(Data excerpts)
[Start of Attachment]
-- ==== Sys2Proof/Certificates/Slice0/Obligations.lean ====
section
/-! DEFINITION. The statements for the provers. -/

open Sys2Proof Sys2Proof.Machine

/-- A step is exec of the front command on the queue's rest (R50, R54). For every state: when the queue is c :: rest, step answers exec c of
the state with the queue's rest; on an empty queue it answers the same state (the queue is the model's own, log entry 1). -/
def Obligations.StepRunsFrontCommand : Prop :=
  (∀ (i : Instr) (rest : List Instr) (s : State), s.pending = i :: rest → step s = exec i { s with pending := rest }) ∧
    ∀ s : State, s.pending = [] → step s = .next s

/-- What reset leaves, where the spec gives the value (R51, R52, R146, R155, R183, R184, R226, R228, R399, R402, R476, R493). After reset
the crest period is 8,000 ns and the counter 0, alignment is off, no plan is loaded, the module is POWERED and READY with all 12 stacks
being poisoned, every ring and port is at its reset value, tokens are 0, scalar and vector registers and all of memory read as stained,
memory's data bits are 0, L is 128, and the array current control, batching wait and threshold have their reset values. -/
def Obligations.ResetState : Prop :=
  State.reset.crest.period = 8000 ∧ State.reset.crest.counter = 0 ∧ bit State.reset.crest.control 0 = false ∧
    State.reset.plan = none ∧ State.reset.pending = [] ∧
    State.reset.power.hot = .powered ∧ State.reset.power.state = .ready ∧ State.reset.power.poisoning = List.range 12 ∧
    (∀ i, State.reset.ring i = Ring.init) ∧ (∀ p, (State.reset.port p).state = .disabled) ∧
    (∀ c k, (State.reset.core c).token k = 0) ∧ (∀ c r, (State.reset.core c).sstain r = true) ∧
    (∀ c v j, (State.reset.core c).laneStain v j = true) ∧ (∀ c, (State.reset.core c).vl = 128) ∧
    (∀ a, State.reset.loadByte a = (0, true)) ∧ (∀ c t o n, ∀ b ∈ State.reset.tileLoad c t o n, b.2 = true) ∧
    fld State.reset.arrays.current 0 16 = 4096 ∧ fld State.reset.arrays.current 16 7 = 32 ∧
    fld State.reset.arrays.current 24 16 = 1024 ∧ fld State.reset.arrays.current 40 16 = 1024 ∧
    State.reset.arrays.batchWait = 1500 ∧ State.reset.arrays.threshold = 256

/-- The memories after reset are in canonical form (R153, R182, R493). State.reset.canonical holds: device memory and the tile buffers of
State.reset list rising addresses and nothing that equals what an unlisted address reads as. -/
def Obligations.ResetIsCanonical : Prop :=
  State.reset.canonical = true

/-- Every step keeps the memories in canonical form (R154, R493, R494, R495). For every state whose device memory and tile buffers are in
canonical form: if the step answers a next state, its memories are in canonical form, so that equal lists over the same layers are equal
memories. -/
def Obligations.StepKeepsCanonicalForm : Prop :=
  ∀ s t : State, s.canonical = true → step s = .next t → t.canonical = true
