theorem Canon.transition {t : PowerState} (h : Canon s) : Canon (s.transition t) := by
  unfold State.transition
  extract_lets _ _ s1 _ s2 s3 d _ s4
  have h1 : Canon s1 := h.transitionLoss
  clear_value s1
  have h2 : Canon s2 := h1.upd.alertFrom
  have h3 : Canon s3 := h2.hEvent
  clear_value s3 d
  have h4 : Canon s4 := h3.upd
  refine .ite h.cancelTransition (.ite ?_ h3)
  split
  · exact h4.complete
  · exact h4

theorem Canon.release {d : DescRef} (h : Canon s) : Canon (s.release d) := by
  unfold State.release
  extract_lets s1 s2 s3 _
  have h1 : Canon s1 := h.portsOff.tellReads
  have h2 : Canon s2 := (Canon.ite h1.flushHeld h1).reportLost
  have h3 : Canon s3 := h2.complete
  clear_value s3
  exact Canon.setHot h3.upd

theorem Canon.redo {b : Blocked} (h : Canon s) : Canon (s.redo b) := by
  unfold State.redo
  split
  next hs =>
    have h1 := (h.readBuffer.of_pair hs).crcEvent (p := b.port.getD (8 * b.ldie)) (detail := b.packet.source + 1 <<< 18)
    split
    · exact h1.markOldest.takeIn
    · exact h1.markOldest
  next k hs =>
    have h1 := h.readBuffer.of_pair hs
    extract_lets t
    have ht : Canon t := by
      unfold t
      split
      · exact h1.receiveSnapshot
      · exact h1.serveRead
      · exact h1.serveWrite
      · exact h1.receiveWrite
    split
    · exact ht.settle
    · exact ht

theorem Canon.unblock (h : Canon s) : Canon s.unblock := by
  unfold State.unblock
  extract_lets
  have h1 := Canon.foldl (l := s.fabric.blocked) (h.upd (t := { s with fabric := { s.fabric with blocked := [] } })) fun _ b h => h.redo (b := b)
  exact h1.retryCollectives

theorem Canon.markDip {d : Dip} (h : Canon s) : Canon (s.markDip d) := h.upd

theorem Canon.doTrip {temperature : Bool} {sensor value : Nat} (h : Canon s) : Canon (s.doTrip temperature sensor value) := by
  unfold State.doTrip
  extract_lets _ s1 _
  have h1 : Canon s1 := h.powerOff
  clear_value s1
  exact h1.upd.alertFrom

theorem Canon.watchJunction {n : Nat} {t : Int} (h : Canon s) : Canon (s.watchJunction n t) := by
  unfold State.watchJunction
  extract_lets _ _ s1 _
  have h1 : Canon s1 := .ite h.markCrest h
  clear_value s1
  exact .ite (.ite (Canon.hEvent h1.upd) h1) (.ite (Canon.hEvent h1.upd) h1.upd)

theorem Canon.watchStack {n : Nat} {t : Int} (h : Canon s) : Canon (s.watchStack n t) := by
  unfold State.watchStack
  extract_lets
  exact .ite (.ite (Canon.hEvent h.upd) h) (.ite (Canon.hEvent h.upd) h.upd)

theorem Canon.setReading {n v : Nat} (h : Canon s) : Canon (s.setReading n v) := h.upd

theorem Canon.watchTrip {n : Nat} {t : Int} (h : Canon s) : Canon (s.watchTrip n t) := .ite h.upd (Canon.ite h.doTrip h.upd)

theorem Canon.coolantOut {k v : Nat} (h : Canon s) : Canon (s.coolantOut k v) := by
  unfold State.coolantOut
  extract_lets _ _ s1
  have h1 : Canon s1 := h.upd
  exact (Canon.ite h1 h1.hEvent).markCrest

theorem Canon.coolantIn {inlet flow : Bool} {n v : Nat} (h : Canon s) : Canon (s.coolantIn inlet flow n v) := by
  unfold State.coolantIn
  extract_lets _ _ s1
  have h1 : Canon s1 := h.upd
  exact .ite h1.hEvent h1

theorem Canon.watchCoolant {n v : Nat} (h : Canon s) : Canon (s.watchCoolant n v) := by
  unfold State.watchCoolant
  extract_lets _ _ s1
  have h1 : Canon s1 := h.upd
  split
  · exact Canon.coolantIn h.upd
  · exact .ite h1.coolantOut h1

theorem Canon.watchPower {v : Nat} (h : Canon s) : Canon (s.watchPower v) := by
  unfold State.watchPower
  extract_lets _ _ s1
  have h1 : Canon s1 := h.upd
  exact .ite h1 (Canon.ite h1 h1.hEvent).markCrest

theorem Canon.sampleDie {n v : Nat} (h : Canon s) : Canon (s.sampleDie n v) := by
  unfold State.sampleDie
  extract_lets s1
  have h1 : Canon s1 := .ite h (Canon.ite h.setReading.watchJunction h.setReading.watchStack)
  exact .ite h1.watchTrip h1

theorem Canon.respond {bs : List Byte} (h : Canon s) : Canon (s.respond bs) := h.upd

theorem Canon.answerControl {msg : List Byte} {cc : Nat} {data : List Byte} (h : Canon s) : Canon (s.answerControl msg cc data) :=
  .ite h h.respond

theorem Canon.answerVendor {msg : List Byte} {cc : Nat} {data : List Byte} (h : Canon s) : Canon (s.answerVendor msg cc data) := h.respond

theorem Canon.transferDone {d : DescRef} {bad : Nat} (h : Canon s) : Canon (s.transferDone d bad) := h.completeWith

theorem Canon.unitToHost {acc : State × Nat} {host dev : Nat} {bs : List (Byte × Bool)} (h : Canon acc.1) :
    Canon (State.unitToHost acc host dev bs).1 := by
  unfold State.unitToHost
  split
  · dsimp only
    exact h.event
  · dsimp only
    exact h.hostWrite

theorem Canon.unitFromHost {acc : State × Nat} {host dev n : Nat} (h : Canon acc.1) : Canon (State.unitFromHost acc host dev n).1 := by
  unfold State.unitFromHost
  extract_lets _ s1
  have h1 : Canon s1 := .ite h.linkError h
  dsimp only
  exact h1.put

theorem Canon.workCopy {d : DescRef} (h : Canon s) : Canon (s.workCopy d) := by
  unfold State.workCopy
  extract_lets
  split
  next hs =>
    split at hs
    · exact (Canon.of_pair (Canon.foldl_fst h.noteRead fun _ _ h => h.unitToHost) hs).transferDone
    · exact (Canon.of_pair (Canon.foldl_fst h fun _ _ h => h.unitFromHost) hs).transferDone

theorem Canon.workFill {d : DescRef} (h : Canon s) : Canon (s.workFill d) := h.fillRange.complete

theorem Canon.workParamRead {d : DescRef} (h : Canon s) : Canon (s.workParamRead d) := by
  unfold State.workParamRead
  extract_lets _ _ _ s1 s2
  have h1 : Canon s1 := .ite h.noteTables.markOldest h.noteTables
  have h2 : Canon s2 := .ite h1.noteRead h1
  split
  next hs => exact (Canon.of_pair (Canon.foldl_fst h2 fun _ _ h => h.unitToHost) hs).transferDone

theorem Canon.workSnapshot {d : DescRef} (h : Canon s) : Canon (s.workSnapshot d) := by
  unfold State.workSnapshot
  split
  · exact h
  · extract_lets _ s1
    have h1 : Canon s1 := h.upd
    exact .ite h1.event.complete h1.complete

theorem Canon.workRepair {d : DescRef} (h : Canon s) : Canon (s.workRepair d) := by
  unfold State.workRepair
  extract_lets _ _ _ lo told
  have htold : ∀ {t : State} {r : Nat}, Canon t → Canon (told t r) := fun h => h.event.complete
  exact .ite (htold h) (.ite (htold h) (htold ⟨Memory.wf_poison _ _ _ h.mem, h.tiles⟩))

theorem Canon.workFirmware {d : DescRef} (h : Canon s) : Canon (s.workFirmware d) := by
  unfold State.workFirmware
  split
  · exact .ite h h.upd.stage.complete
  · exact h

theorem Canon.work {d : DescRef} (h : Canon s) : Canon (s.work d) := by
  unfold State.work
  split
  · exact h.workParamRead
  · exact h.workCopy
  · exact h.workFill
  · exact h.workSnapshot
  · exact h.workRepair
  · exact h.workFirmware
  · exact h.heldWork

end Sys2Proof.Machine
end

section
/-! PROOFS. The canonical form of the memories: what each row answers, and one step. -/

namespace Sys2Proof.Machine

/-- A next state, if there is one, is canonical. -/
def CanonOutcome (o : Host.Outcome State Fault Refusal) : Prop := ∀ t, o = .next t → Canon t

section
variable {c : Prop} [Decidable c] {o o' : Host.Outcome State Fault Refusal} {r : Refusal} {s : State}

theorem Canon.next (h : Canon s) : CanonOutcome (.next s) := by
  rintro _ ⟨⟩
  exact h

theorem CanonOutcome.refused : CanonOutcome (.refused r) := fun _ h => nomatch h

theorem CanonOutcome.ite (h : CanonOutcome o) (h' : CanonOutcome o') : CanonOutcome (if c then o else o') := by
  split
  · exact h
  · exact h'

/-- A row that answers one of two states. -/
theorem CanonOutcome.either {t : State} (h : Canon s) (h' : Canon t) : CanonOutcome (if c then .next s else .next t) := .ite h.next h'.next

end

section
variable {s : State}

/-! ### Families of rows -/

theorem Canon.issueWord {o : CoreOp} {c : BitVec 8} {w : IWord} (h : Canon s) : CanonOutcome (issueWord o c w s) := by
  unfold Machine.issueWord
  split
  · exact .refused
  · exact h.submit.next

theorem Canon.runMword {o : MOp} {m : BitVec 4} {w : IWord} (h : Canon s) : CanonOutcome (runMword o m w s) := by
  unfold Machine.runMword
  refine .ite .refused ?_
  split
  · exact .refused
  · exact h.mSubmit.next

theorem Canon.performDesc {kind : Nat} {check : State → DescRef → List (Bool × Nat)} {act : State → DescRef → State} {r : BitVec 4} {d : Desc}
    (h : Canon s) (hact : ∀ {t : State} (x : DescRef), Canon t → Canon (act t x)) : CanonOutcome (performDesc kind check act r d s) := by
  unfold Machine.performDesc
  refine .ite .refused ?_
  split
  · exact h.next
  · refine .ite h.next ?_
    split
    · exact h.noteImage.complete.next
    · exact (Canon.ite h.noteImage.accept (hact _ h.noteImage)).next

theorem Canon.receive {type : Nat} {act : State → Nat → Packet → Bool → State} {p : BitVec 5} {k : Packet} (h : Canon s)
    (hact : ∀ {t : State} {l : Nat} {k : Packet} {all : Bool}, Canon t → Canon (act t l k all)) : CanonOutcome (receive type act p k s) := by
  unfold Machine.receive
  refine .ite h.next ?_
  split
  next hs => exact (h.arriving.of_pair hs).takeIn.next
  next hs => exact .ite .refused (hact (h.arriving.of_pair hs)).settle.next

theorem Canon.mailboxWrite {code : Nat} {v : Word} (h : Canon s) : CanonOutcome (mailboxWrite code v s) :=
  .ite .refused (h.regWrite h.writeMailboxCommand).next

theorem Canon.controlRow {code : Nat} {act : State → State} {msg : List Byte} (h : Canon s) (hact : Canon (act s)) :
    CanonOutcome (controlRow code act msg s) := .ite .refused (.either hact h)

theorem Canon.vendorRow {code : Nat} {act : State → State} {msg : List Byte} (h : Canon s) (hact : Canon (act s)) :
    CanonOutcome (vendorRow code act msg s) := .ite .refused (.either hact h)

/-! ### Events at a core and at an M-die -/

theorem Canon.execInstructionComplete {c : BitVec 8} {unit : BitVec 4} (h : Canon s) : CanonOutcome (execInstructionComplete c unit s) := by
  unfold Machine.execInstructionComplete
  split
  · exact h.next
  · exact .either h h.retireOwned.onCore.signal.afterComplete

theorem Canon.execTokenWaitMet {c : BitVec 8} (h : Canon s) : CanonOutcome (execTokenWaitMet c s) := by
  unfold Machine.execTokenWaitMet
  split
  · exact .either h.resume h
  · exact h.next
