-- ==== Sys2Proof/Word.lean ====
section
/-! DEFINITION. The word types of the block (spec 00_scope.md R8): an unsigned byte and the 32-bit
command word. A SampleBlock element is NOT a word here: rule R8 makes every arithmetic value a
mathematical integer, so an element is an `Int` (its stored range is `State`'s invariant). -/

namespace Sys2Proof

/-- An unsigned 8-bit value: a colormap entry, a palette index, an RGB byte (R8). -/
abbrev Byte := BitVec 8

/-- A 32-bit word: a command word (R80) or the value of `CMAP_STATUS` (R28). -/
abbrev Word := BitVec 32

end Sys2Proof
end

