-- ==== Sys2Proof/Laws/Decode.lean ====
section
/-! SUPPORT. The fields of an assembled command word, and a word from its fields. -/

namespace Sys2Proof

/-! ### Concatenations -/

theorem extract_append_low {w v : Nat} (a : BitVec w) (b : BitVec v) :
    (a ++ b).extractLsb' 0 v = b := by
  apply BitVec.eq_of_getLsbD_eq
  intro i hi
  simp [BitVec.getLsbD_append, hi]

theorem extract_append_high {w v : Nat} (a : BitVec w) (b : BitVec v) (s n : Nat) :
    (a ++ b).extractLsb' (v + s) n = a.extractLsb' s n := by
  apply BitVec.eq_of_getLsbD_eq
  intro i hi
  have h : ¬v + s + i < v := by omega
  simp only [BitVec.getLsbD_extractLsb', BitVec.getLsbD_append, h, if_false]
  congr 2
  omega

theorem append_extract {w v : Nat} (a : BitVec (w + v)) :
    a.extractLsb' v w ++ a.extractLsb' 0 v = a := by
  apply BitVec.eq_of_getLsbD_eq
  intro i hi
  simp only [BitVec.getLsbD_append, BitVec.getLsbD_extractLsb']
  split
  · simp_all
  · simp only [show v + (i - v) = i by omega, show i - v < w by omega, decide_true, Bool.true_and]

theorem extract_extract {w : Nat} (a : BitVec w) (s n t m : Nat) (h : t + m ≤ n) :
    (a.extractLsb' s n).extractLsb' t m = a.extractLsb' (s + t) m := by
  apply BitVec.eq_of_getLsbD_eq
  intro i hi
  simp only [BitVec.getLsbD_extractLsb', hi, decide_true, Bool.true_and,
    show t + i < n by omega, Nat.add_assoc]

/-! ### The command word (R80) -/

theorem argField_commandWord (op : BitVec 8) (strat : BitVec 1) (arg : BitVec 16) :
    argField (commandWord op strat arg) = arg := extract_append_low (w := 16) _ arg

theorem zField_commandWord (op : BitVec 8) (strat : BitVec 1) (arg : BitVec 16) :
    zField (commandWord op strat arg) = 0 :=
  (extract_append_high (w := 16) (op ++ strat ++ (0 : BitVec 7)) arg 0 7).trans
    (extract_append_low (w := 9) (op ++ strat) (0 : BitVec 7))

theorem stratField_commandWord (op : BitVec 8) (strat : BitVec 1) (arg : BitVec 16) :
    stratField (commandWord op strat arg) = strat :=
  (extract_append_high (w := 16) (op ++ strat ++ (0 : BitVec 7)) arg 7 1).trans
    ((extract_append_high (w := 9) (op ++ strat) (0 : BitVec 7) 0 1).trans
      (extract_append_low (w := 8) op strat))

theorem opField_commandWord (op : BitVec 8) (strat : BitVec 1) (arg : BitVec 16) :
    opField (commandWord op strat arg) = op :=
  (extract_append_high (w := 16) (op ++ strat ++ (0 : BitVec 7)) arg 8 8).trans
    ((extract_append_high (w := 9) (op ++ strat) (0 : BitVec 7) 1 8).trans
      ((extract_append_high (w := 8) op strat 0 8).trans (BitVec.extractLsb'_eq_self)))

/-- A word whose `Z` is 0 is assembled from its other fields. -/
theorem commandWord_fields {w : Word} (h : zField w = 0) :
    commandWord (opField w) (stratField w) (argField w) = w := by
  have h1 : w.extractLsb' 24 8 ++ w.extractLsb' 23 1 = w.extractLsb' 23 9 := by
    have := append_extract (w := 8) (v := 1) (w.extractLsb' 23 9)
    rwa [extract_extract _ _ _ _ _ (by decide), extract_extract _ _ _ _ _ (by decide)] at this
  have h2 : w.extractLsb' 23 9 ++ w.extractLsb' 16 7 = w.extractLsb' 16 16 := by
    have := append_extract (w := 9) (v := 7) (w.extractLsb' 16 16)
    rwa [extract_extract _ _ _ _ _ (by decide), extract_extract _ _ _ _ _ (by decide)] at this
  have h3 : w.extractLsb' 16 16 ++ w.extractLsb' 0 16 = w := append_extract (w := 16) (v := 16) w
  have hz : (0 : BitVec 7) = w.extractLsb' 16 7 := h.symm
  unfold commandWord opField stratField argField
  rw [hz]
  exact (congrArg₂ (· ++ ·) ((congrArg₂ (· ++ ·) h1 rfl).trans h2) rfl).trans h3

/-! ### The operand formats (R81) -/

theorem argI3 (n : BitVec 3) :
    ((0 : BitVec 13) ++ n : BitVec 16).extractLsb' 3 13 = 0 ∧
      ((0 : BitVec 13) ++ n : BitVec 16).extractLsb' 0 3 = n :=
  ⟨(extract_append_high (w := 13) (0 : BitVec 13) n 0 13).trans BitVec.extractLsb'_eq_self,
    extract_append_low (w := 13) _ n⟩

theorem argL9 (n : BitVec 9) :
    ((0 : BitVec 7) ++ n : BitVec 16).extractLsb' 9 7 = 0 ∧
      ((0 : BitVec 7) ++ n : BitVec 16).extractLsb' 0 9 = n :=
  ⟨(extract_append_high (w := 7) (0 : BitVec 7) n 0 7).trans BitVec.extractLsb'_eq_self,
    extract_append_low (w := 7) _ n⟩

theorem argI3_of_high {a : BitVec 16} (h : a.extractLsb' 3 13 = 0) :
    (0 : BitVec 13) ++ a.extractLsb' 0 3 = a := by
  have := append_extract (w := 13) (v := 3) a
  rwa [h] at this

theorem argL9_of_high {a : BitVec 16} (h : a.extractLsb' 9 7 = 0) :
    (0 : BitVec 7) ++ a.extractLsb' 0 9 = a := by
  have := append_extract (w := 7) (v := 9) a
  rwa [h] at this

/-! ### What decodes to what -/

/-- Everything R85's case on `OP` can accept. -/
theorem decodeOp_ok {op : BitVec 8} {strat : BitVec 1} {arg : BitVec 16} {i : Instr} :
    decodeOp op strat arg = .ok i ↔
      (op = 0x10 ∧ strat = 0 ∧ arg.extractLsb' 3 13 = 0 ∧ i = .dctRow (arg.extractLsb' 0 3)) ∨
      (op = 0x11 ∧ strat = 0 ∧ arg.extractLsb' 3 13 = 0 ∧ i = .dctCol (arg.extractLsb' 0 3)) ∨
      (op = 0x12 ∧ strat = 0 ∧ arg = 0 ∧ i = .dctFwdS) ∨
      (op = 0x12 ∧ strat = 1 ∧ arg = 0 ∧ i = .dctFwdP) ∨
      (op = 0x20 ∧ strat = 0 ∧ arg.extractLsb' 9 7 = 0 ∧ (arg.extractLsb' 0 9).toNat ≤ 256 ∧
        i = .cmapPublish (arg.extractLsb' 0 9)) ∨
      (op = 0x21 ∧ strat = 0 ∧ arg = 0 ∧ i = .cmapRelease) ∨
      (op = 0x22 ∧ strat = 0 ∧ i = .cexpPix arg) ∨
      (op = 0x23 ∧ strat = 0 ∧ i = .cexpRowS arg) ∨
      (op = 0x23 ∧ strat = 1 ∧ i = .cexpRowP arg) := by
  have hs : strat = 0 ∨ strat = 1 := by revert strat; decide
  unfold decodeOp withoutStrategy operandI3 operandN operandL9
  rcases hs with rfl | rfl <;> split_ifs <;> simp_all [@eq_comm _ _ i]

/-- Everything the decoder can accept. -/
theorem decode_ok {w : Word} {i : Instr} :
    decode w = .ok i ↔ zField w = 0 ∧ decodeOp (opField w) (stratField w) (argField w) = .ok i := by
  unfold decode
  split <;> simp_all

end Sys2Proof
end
[End of Attachment]
→ Activity
Scan the entries above, and wherever a line holds the string "unitFromHost", copy it.

→ Solution to the problem
theorem Canon.unitFromHost {acc : State × Nat} {host dev n : Nat} (h : Canon acc.1) : Canon (State.unitFromHost acc host dev n).1 := by
  unfold State.unitFromHost
    · exact (Canon.of_pair (Canon.foldl_fst h fun _ _ h => h.unitFromHost) hs).transferDone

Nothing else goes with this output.